## INFORMATION SHOWN

=== Begin Enclosure ===

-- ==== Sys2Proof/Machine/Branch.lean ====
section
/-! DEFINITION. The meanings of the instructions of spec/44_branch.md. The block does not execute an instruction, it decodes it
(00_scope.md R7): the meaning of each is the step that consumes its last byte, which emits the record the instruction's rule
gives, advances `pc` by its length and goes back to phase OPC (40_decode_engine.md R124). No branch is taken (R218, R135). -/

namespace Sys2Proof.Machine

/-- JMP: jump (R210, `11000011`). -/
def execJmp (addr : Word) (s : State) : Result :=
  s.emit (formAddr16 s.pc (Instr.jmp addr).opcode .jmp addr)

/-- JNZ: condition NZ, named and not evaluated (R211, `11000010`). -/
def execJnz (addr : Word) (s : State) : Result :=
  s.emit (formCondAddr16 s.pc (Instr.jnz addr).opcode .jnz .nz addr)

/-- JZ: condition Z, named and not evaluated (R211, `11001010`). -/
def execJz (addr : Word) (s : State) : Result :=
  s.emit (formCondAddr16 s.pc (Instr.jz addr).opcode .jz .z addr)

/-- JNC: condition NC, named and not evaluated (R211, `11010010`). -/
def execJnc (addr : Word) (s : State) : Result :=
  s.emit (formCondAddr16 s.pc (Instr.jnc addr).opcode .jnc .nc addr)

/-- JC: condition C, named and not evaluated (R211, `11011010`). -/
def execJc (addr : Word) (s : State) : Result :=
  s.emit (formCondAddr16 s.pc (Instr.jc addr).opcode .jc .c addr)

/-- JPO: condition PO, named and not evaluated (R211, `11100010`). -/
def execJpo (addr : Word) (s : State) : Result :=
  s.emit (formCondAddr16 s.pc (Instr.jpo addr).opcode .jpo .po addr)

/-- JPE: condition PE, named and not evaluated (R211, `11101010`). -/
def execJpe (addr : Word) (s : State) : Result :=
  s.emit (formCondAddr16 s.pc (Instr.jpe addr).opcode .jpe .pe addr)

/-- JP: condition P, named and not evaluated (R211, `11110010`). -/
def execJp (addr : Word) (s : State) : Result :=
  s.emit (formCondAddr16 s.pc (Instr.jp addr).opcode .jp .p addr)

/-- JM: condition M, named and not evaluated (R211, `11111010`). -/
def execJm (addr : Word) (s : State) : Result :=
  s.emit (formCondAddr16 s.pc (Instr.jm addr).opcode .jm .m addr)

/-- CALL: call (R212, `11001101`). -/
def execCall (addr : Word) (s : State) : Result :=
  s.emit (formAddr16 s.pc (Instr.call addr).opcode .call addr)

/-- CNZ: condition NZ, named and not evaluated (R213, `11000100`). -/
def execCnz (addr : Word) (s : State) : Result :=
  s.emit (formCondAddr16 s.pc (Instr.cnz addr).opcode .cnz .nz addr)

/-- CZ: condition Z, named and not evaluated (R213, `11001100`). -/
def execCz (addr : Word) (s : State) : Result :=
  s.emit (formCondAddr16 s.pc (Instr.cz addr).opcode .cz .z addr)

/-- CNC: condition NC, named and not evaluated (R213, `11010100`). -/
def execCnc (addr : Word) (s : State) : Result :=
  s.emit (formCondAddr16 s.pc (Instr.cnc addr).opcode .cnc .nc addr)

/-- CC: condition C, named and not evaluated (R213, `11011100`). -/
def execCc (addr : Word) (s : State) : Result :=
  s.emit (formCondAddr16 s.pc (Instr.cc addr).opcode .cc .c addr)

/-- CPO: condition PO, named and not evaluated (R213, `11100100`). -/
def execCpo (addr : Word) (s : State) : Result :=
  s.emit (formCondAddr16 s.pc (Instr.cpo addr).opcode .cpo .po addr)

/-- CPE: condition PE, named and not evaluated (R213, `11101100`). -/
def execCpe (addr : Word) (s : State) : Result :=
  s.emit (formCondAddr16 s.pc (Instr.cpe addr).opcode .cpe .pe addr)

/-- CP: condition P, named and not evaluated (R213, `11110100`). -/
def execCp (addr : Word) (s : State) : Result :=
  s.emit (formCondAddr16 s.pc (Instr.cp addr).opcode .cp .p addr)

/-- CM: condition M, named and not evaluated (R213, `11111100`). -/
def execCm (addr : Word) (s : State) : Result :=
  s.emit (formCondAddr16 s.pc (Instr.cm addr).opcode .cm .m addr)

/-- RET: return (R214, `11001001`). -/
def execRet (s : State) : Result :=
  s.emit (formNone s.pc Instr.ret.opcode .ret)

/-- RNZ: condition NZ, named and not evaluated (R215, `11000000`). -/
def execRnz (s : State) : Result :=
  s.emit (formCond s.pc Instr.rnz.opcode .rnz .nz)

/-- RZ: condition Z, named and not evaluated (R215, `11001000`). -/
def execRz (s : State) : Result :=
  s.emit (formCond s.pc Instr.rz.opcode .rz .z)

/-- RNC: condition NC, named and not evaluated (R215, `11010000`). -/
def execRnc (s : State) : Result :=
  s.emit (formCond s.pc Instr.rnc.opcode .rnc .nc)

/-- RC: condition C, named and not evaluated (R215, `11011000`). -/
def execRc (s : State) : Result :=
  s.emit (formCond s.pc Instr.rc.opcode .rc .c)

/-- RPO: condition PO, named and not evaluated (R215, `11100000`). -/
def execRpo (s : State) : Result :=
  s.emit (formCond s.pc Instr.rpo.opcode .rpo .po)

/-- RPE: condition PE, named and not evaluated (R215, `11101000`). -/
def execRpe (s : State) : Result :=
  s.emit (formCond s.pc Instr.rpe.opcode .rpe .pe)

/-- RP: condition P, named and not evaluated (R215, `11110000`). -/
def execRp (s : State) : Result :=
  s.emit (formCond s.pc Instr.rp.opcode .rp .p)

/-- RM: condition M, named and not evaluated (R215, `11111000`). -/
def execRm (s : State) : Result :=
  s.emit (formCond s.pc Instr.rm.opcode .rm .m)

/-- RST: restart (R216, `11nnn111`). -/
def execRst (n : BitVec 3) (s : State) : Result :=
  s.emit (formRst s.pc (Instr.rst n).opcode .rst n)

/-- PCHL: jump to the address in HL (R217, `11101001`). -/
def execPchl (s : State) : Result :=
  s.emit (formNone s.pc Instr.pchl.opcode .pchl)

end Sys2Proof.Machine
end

=== End Enclosure ===
=== Begin Enclosure ===

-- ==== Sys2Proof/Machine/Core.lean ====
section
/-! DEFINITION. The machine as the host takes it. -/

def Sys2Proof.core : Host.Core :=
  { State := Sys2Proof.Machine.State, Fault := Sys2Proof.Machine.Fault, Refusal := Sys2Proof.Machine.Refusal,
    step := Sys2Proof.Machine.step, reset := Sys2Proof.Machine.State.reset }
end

=== End Enclosure ===

Only one stretch of the entries above is wanted: the lines from the one containing "-- ==== Sys2Proof/Machine/Branch.lean" through the one containing "(R218, R135). -/". Please reproduce it exactly.

## TASK SOLUTION
-- ==== Sys2Proof/Machine/Branch.lean ====
section
/-! DEFINITION. The meanings of the instructions of spec/44_branch.md. The block does not execute an instruction, it decodes it
(00_scope.md R7): the meaning of each is the step that consumes its last byte, which emits the record the instruction's rule
gives, advances `pc` by its length and goes back to phase OPC (40_decode_engine.md R124). No branch is taken (R218, R135). -/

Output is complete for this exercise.